朝刊はいったいどれだけ読まれてる?
朝刊を毎日読む人は5割強
紙媒体としての新聞の発行部数が漸減しているのは周知の事実で、購読者数もそれに連れて減少していることは容易に想像がつく。それでは実際には朝刊はどれほどの人たちに、どれだけの頻度で読まれているのだろうか。財団法人新聞通信調査会が毎年発表しているメディアに関する世論調査結果の最新データなどから確認していく。
次に示すのは朝刊の閲読頻度。購入頻度では無い。例えば自分では買っていないが会社や喫茶店で定期的に目を通す場合は、「購入」はしていないが「閲読」したことになる。
朝刊を毎日読んでいる人は5割強。その多くは月ぎめなどの契約購読者と見て間違いない。週数回の人は業界紙を取っているか、通勤・通学時にスタンドなどで購入するタイプだろう。週一以上で定期的に閲読している人を試算すると77.0%。購入していないが読んでいる人まで合わせて、大よそ3/4強が朝刊を閲読していることになる。

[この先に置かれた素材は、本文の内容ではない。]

-- ==== Sys2Proof/Machine/State.lean ====
section
/-! DEFINITION. The state of the part: the register fields of every page, the staged area, memory,
scratchpads and segment buffers, the bins, token queues and operation tracker, and the queues and
progress of every unit. Plain data throughout. -/

namespace Sys2Proof.Machine

open Sys2Proof

/-- A register field's place: its number in the register map, its unit and its window index. A page's
unit is its type × 65536 + instance (DESIGN CHOICE, log 114). -/
structure FKey where
  fid : Nat
  unit : Nat
  idx : Nat
  deriving DecidableEq, Repr

/-- Keys in rising order. -/
def FKey.lt (a b : FKey) : Bool :=
  decide (a.fid < b.fid) || (decide (a.fid = b.fid) && (decide (a.unit < b.unit) ||
    (decide (a.unit = b.unit) && decide (a.idx < b.idx))))

/-- The four words of a command (R174). -/
structure Cmd where
  w0 : Nat
  w1 : Nat
  w2 : Nat
  w3 : Nat
  deriving DecidableEq, Repr, Inhabited

/-- The issuer of a command as its engine sees it: a sequencer, or a query endpoint (R170, R215). -/
structure Ctx where
  die : Nat
  tag : Nat
  gen : Nat
  regs : List Nat
  red2 : Nat
  red3 : Nat
  row2 : Nat
  row3 : Nat
  step : Nat
  deriving DecidableEq, Repr

/-- A loaded bin: its header (R190) and its commands. `order` numbers the loads in the order they
completed (R193). -/
structure Bin where
  /-- GEN of the program, the entry command, the number of commands, and the bits and words of its header (R190). -/
  gen : Nat
  entry : Nat
  count : Nat
  piBackward : Bool
  order : Nat
  cmds : List Cmd
  /-- The eight header words. -/
  header : List Nat
  deriving DecidableEq, Repr

/-- A running bin load (R192). -/
structure BinLoad where
  /-- Sequencer, bin, and where the commands lie. -/
  seq : Nat
  bin : Nat
  addr : Nat
  deriving DecidableEq, Repr

/-- A token in a queue (R183) and the core cycle from which it can be popped (R209). -/
structure QTok where
  /-- The token word, and the core cycle from which it can be popped. -/
  word : Nat
  ready : Nat
  deriving DecidableEq, Repr

/-- An output that overflowed and that no overflow-log entry names yet (R46): its tensor identifier, its elements that
overflowed, and for an exchange command its bucket. -/
structure OverRec where
  tid : Nat
  n : Nat
  bucket : Option Nat
  deriving DecidableEq, Repr

/-- A predicate flag that PSTAT set from the overflow status (R46, R189) (DEDUCED, log 134). -/
structure OverflowFlag where
  /-- TAG and FORMAT of the token whose overflow it is, and once its region runs the tensor identifier of the output. -/
  tag : Nat
  fmt : Nat
  tid : Option Nat := none
  /-- Device time of the test. -/
  ns : Nat
  /-- The region's identifier in the log; the repeat region has run; an F32 repeat has ended non-finite. -/
  region : Nat := 0
  ran : Bool := false
  ended : Bool := false
  deriving DecidableEq, Repr

/-- What a sequencer holds beside its register fields (R170, R171, R194). Times are core cycles, but
`waitNs`, which is device time in nanoseconds. -/
structure SeqX where
  /-- GEN: program generation of the active bin (R170). -/
  gen : Nat := 0
  /-- Where the next offset counts from, in domain cycles: the last issue, or the origin of R193. -/
  base : Nat := 0
  /-- Words 2 and 3 of the reduction configuration. -/
  red2 : Nat := 0
  red3 : Nat := 0
  /-- Words 2 and 3 of the row configuration. -/
  row2 : Nat := 0
  row3 : Nat := 0
  /-- Token of WAIT_A already popped while WAIT_B is awaited. -/
  popA : Option Nat := none
  /-- Core cycle of the last pop of the command in hand. -/
  popAt : Option Nat := none
  /-- Device time at which the token wait began. -/
  waitNs : Option Nat := none
  /-- Core cycle of the alignment period of a committed switch (R194). -/
  switchAt : Option Nat := none
  /-- A command held by the expert policy until its engine is free: the core cycle it starts (R172). -/
  heldTill : Option Nat := none
  /-- Core cycle of the end of the last throttled frame: nothing issues before it (R375). -/
  floor : Nat := 0
  /-- The last token folded into RSTAT with overflow status since the sticky bits were cleared, and the predicate flags
  set from that status (R46, R189). -/
  overTok : Option Nat := none
  overFlags : NMap OverflowFlag := []
  deriving DecidableEq, Repr

/-- A write a long operation makes when it lands: `key` is the first byte's cell. -/
structure WriteBack where
  key : Nat
  bytes : List Byte
  deriving DecidableEq, Repr

/-- A larder entry's new content (R146, R147). -/
structure LarderWrite where
  /-- Larder unit and entry, its two statistics, its key word and TAG_MERGED. -/
  unit : Nat
  entry : Nat
  statA : Nat
  statB : Nat
  key : Nat
  merged : Nat
  /-- The sum c of a merged row that a MERGE_C forms for the entry, in place of new statistics (R151). -/
  sumC : Option Nat := none
  deriving DecidableEq, Repr

/-- An amount for a register count: a SAT field saturates, a latch is set, any other field wraps. -/
structure Count where
  /-- The field, its unit and window index, and the amount. -/
  f : Field
  unit : Nat
  idx : Nat
  n : Nat
  deriving DecidableEq, Repr

/-- What an A8 segment carries beside its planes: the outlier list it was quantised with, and for one from a
folded producer the producer's package-wide logical index and fold generation (R121, R160) (DEDUCED, log 35). -/
structure SegTag where
  slots : List Nat
  fold : Option (Nat × Nat) := none
  deriving DecidableEq, Repr

/-- One audit sample: the group page's instance, the difference d, the alignment period in which its product
completes, and the array (R123). -/
structure AuditSample where
  /-- Group page instance, d as an F32 pattern, alignment period, and array. -/
  inst : Nat
  d : Nat
  due : Nat
  arr : Nat
  deriving DecidableEq, Repr

/-- A copy still to start moving, or moving (R182, R208). -/
structure CopyJob where
  /-- Space, address and pitch of the source and of the destination; bytes of a row; rows. -/
  srcSpace : Nat
  src : Nat
  srcPitch : Nat
  dstSpace : Nat
  dst : Nat
  dstPitch : Nat
  rowBytes : Nat
  rows : Nat
  /-- Core cycles of its latency once it starts. -/
  lat : Nat
  /-- Core cycle of its issue. -/
  issued : Nat
  deriving DecidableEq, Repr

/-- One long operation in a tracker (R198). `land` is the core cycle its last write lands; none where
the spec gives no static latency. -/
structure PendingOp where
  /-- Die code and tag of its sequencer, and its program generation. -/
  die : Nat
  tag : Nat
  gen : Nat
  /-- Core cycle at which its last write lands, if it is fixed; it has landed. -/
  land : Option Nat
  landed : Bool
  /-- The token it produces. -/
  token : Nat
  /-- PRODUCE_EN, with PRODUCE_DIE and PRODUCE_QUEUE. -/
  produce : Option (Nat × Nat)
  notify : Bool
  /-- What it writes to memory and to larders when it lands. -/
  writes : List WriteBack
  larder : List LarderWrite
  /-- Outlier lists that A8 segments carry, by the cell of the segment's parameters (R160). -/
  tags : List (Nat × SegTag)
  /-- Register counts added and bits latched when the operation ends. -/
  counts : List Count
  /-- Audit samples of an array product (R123). -/
  audits : List AuditSample := []
  /-- A copy of the die's own scratchpad that waits for the one before it (R208). -/
  copy : Option CopyJob := none
  /-- Cells of words written as poisoned (R382). -/
  poisons : List Nat := []
  /-- What ends an exchange command (R251): false until it has happened. -/
  gate : Bool := true
  /-- Messages that must be acknowledged first: serial and MSG_ID. -/
  awaits : List (Nat × Nat) := []
  /-- Bucket of an exchange command, and of a BUCKET_WAIT the layer of its tensor identifier (R251, R266). -/
  bucket : Option Nat := none
  layer : Option Nat := none
  /-- Device time of its start (R390), and its number among the operations started. -/
  start : Nat := 0
  id : Nat := 0
  /-- It overflowed in so many elements; as an F32 repeat predicated on a flag it ended non-finite: the flag and its tensor
  identifier (R46). -/
  overs : Nat := 0
  failed : Option (Nat × Nat) := none
  /-- The tensor identifier of its output (R46). -/
  tid : Nat := 0
  /-- Partials of merged rows that it stages on the other ranks of the split group when it lands: address and bytes (R149). -/
  stage : List (Nat × List Byte) := []
  /-- No operation, but the token of a command that ended at its issue, which waits for an earlier one of its producer
  (R184): it takes no tracker entry. -/
  held : Bool := false
  deriving DecidableEq, Repr

/-- Bytes that a write replaced, kept for readers whose read cycle lies before it (R195, R207). -/
structure OldBytes where
  /-- Core cycle of the write, the space, the first address, and the bytes from before. -/
  at' : Nat
  space : Nat
  base : Nat
  bytes : List Byte
  deriving DecidableEq, Repr

/-- A larder entry that a save replaced in core cycle `at'`: its key and statistics fields, kept for a read of the same
cycle (R147). -/
structure OldLarder where
  at' : Nat
  vals : List (FKey × Nat)
  deriving DecidableEq, Repr

/-- What a 64-byte line of a scratchpad carries of its last issued write (R195): the core cycle it lands, none while that
is not fixed, and the number of the operation. -/
structure LineMark where
  land : Option Nat
  op : Nat
  deriving DecidableEq, Repr

/-- A bypass column's pantry slot: its column, where its masters came from, the 512 masters, whether they
are loaded, and the sum register (R51, R64, R101). -/
structure PantryCol where
  col : Nat
  addr : Nat
  vals : List Nat
  loaded : Bool
  sum : Nat
  deriving DecidableEq, Repr

/-- A prior set: row gains, column sums and sum registers from before a commit that changed the fold
exponents of the array's source (R121). -/
structure PriorSet where
  gains : List Nat
  colSums : List Nat
  sums : List (Nat × Nat)
  deriving DecidableEq, Repr

/-- An entry of an array's rewrite queue (R99): the column, its key as an F32 pattern, and whether a column-sum event
raised it. -/
structure Rewrite where
  col : Nat
  key : Nat
  event : Bool
  deriving DecidableEq, Repr

/-- A column write accepted on an array (R94, R95). `levels` are none for an invalid target. -/
structure ColWrite where
  col : Nat
  source : Nat
  scale : Nat
  exempt : Bool
  /-- State 0 before the write: its slot is loaded by the write itself (R101). -/
  fromZero : Bool
  running : Bool
  /-- The alignment periods in which the slots it has taken began, and the period up to which they are settled: a
  change of READY or of the slot map settles them under what held until then (R95). -/
  slots : List Nat := []
  upTo : Nat := 0
  /-- The target levels, and whether the clamp acted on any (R91, R94). -/
  levels : Option (List Int)
  limited : Bool
  deriving DecidableEq, Repr

/-- The sweep of an array: the conversion in progress and what the cycle has measured (R75 to R83). -/
structure SweepX where
  /-- Alignment period in which the conversion in progress started. -/
  run : Option Nat := none
  /-- The conversion in progress belongs to a verify. -/
  verify : Bool := false
  /-- A verify that waits for the column write running on the array (R86). -/
  verifyDue : Bool := false
  /-- The verify of a return from power-down: out-of-band columns enter bypass (R109). -/
  verifyWake : Bool := false
  /-- Offset samples: F32 sum and count by slice × 3 + range gain. -/
  offs : NMap (Nat × Nat) := []
  /-- Pair readings by (slice × 3 + range gain) × 4 + pair. -/
  refs : NMap Nat := []
  /-- Slices whose pair reading left its band in the cycle, by pair × 3 + range gain. -/
  refOut : NMap (List Nat) := []
  /-- Readings of the column-sum set in progress, by column × 4 + row group. -/
  vals : NMap Nat := []
  /-- Current-gain block values of the cycle, in block order, by column. -/
  blocks : NMap (List Nat) := []
  /-- Columns whose program operation completed after the block in progress started. -/
  skip : List Nat := []
  /-- Standby-gain sums and the number of sets (R81). -/
  stgSum : NMap Nat := []
  stgCount : Nat := 0
  /-- A staged write fell in the standby set in progress. -/
  stgBroken : Bool := false
  /-- Quantities out of band (R83). -/
  oob : List Nat := []
  /-- Device time of the last completed cycle or verify (R85). -/
  lastNs : Nat := 0
  staleSaid : Bool := false
  /-- Alignment period at which the standby table was complete (R82). -/
  readyAt : Nat := 0
  /-- Columns out of band in the verify of a return from power-down, still to enter bypass or to be written
  (R109). -/
  wakeCols : List Nat := []
  deriving DecidableEq, Repr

他方、朝刊を読んでいない人は1/4近く。「回し読みをしているから新聞の購入数の数倍は延べ閲読者数が居るはず」との試算もあるが、少なくとも今件結果からはその試算結果は導きにくい。
朝刊閲読者、その中身は
朝刊閲読者の中身、属性別の動向は次の通り。週一未満、つまり滅多に読まない人も合わせ閲読者全体とした上で「読む人合計」とし、「毎日読む人」と同じように属性別の動向を確認したのが次のグラフ。
「毎日読む人」では、女性より男性、若年層より高齢層の方が読む人は多い。特に30代までは毎日閲読者=契約購読者と思われる人が非常に少ない。他方、60代以降は3/4以上が毎日閲読している。これが「とにかく新聞を読んでいる人」となると10代でも4割近く、20代でも5割近くとなる。60代以降は9割を超えるという圧倒ぶり。
昨年度からの傾向を見ると、大よその属性で小さからぬ減少が生じている。特に30代から40代の減少ぶりが著しい。「中堅層の新聞離れ」とでも呼ぶべき動きではある。一方10代は逆に増加しているが、他の調査項目でも同じような動きが確認されている。これは多分に、新学習指導要領で小中高校で新聞などを教材として活用することが示されたことから、学校などで手に取る機会が増え、それに伴い読む人が増えたものと考えられる。
ともあれ「回し読み」を考慮した閲読頻度の視点でも、「若年層は新聞を読まない」「シニア層は大いに新聞を好む」ことに変わりはない。また一部で主張されている、「回し読みによる閲読者実数の大幅な底上げ」は、それほど現実的な話ではないことは理解できよう。